It pays to have a plan B though. It must be equally heartbreaking to see Stitch how he is. You don't have to rush into anything but I do think, from what you've been saying, you should consider it xxx


----------



## claire8234 (Mar 8, 2013)

Yes I agree, a plan B is worth having. This is horrible x


----------



## Lilylass (Sep 13, 2012)

chillminx said:


> Yes, it is true that Stitch will be able to smell Tommy's scent in the garden, but cats can and do accept the scents of other cats in their territory, cats passing through as it were, and as long as they don't actually come face to face with an intruder in their garden they seem OK. This is certainly true in the case of two of my cats who hate each other and have to be kept apart, so they have separate areas of the house and separate garden time.

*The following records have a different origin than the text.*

-- ==== Sys2Proof/Machine/Larder.lean ====
section
/-!
DEFINITION. The commands of the Larder (spec/13_larder.md): pushes, pops, flushes, audits and the enabling
of software queues.
-/

namespace Sys2Proof.Machine

/-! ### Pushes (R308) -/

/-- A push to queue `q` is refused. -/
def pushRefused (s : State) (q : Nat) : Bool :=
  q < 192 || !queueEn s q || ((queueOfL s q).discarding && !s.on (fLQ_CTRL_AUDIT q))
    || (needsCell s q && credit s q == 0 && !s.on (fLQ_CTRL_AUDIT q))

/-- A word that a flush discards still moves the queue to the end of the packet (R314). -/
def pushDiscard (s : State) (q : Nat) (last : Bool) : State :=
  if 192 ≤ q && queueEn s q && (queueOfL s q).discarding && !s.on (fLQ_CTRL_AUDIT q) then writeWordL s q 0 last false
  else s

def push (s : State) (q : Nat) (v : Nat) (last : Bool) : State :=
  if pushRefused s q then
    let s := pushDiscard s q last
    ((s.bump fLARDER_CNT_FLOW_PUSH_REFUSED).ev fLARDER_EVENT_PUSH_REFUSED).report 0x14 (q / 16) 0x0007
  else writeWordL s q v last false

def execPushData (q : Nat) (v : BitVec 64) (s : State) : Out := .next (hub s (push s (q % 4096) v.toNat false))
def execPushDataEnd (q : Nat) (v : BitVec 64) (s : State) : Out := .next (hub s (push s (q % 4096) v.toNat true))

/-! ### Pops (R309, R310) -/

/-- Group `g` is read by software: G_CFG.CONSUMER. -/
def softConsumer (s : State) (g : Nat) : Bool := decide (192 ≤ g) && s.on (fLARDER_G_CFG_CONSUMER g)

/-- POP_TAG after a read. -/
def setPopTag (s : State) (g : Nat) (r : GWord) : State :=
  s.setRn (rLARDER_POP_TAG g) (b2n r.last + b2n r.poison * 2 + b2n r.underrun * 4 + r.queue * 16)

def pop (s : State) (g size : Nat) (err : LarderErr) : State :=
  if !softConsumer s g then (s.ev fLARDER_EVENT_CFG_INVALID).answer .success (leBytes size 0)
  else if size ≠ 8 then s.answer .success (leBytes size 0)
  else
    let (r, s) := groupRead s g err
    (setPopTag s g r).answer .success (leBytes 8 r.data)

def execPopRead (g size : Nat) (err : LarderErr) (s : State) : Out := .next (hub s (pop s (g % 256) size err))

/-! ### Audits (R312, R313) -/

/-- Cell `c` has an owner tag with a parity error: it is retired, and another queue that it is still linked
to breaks. -/
def auditBad (q : Nat) (s : State) (c : Nat) : State :=
  let s := ownerParity s c
  match s.larder.queue.find? (fun x => x.1 != q && x.2.cells.contains c) with
  | some x => breakQueue s x.1
  | none => s

/-- The audit of queue `q` ends: its cells go back, CREDIT is RESERVE again, or a reservation that waits is
released. -/
def auditDone (s : State) (q : Nat) (bad : List Nat) : State :=
  if s.on (fLQ_CTRL_AUDIT q) then
    let x := queueOfL s q
    let s := bad.foldl (auditBad q) s
    let s := returnCells s ((x.cells ++ x.back).filter (fun c => !bad.contains c))
    let s := setQueueL s q { x with cells := [], back := [], tailUsed := 0, releasing := false, flushing := false }
    let s := setCredit s q (if x.releasing then 0 else s.fv (fLQ_RESERVE_CELLS q))
    s.setF (fLQ_CTRL_AUDIT q) 0
  else s

def execLarderAuditDone (q : Nat) (bad : List Nat) (s : State) : Out := .next (hub s (auditDone s (q % 4096) bad))

/-! ### Software queues (R314, R315, R319) -/

/-- Writes to CFG, other than EN, and RESERVE of queue `q` are discarded. -/
def queueBusy (s : State) (q : Nat) : Bool := queueEn s q || (queueOfL s q).releasing

/-- A group has a member that is enabled or still releasing. -/
def groupBusy (s : State) (g : Nat) : Bool :=
  s.larder.queue.any (fun x => x.2.releasing && queueGroup s x.1 == g)
    || (List.range 3904).any (fun i => softEn s (192 + i) && queueGroup s (192 + i) == g)

/-- The fields of CFG that a write of `v` would change, EN and the reserved bits apart. -/
def cfgDiffers (s : State) (q : Nat) (v : Word) : Bool :=
  bitsOf v.toNat 2 11 != bitsOf (s.rn (rLQ_CFG q)) 2 11

/-- GROUP and LEVEL are written. -/
def setQueueCfg (s : State) (q : Nat) (v : Word) : State :=
  (s.setF (fLQ_CFG_GROUP q) (bitsOf v.toNat 2 8)).setF (fLQ_CFG_LEVEL q) (bitsOf v.toNat 10 3)

/-- A write of CFG with EN at 0: it clears EN and flushes an enabled queue, else sets GROUP and LEVEL. -/
def writeCfgOff (s : State) (q : Nat) (v : Word) : State :=
  let t := s.evIf (queueBusy s q && cfgDiffers s q v) fLARDER_EVENT_CFG_INVALID
  if queueEn s q then
    let t := t.setF (fLQ_CFG_EN q) 0
    let t := setQueueL t q { queueOfL t q with releasing := true }
    flushQueue t q true
  else if queueBusy s q then t
  else setQueueCfg t q v

/-- A write of CTRL: FLUSH, and BROKEN cleared by 1. -/
def writeQueueCtrl (s : State) (q : Nat) (v : Word) : State :=
  let s := if bitAt v.toNat 1 then s.setF (fLQ_CTRL_BROKEN q) 0 else s
  if bitAt v.toNat 0 then flushQueue s q false else s

def queueFlush (s : State) (q : Nat) (cfg : Bool) (v : Word) : State :=
  if q < 192 then s
  else if cfg then (if bitAt v.toNat 0 then s else writeCfgOff s q v)
  else writeQueueCtrl s q v

def execQueueFlush (q : Nat) (cfg : Bool) (v : Word) (s : State) : Out :=
  .next (hub s (queueFlush s (q % 4096) cfg v))

def execLarderFlushDone (q : Nat) (s : State) : Out := .next (hub s (flushDone s (q % 4096)))

/-- The enabled members of group `g`. -/
def memberCount (s : State) (g : Nat) : Nat :=
  ((List.range 3904).filter (fun i => softEn s (192 + i) && queueGroup s (192 + i) == g)).length

/-- A write of CFG with EN at 1. -/
def queueEnable (s : State) (q : Nat) (v : Word) : State :=
  if q < 192 || !bitAt v.toNat 0 then s
  else if queueEn s q then s.evIf (cfgDiffers s q v) fLARDER_EVENT_CFG_INVALID
  else
    let g := bitsOf v.toNat 2 8
    let res := s.fv (fLQ_RESERVE_CELLS q)
    if queueBusy s q || g < 192 || 16 ≤ memberCount s g || res = 0 then s.ev fLARDER_EVENT_CFG_INVALID
    else if poolLimit s < poolReserved s + res then s.ev fLARDER_EVENT_RESERVE_REFUSED
    else
      let t := (setQueueCfg s q v).setF (fLQ_CFG_EN q) 1
      setCredit t q res

def execQueueEnable (q : Nat) (v : Word) (s : State) : Out := .next (hub s (queueEnable s (q % 4096) v))

end Sys2Proof.Machine
end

@claire8234 so sorry things haven't settled down - Stitch sounds very like Archie was when him & Mia were fighting all the time - he'd literally go out 1st thing & I'd only see him again at bedtime, he was very unhappy 

I've quoted the bit from @chillminx post as this can def work - it's not a bundle of laughs or easy, don't get me wrong - but my 2 are now both happier & less stressed than they've been for years. It's hard - esp at the start - and, yes, I often feel that one or the other (or the dog) is missing out on 'me' time - but it was the only option for us and, touch wood, they all seem happy

Both cats have 'their room' where they are when the other is out - they happily share every other area of the house and garden without any issues - they obviously smell each other / hear each other but that seems to be fine now that they both feel secure & know the other can't 'get them'

Is it ideal -no ..... there are days when it's a PITA, esp if time is short or something's on and one or the other doesn't get their usual out time - in the summer it's awful not just being able to leave the doors open on a nice day .... but it's better than them fighting / hurting each other and being stressed[/user]


----------



## Paddypaws (May 4, 2010)

Oh Claire....once again, I can only offer sympathy.
I know how special Stitch is to you, and also how Tommy has stolen your heart with his affectionate ways and I really REALLY hope there will be a swift and substantial improvement in relations which allows you to keep both in a harmonious household.


----------



## claire8234 (Mar 8, 2013)

Paddypaws said:


> Oh Claire....once again, I can only offer sympathy.
> I know how special Stitch is to you, and also how Tommy has stolen your heart with his affectionate ways and I really REALLY hope there will be a swift and substantial improvement in relations which allows you to keep both in a harmonious household.


 I really hope so PP. Stitch came in about 8pm last night and went upstairs, grumbled a bit but nothing serious. I put his food on the landing & a tray in the bathroom and he stayed happily in my sons room until about 8am when I let him out for a wee (he refuses to use a tray).

He seems happier being able to go upstairs so for now we are keeping Tommy in the lounge & not letting him upstairs which doesn't bother him at all, he is happy in the lounge. Once Tommy has come in from the garden I'll keep him in for a bit so at least Stitch is outside on his own - if that makes sense.

Will try to sneak some nutracalm into him. I have the spot on calming but not sure he'll keep still enough.

Should be a nice day today so I'll go and sit outside with Stitch.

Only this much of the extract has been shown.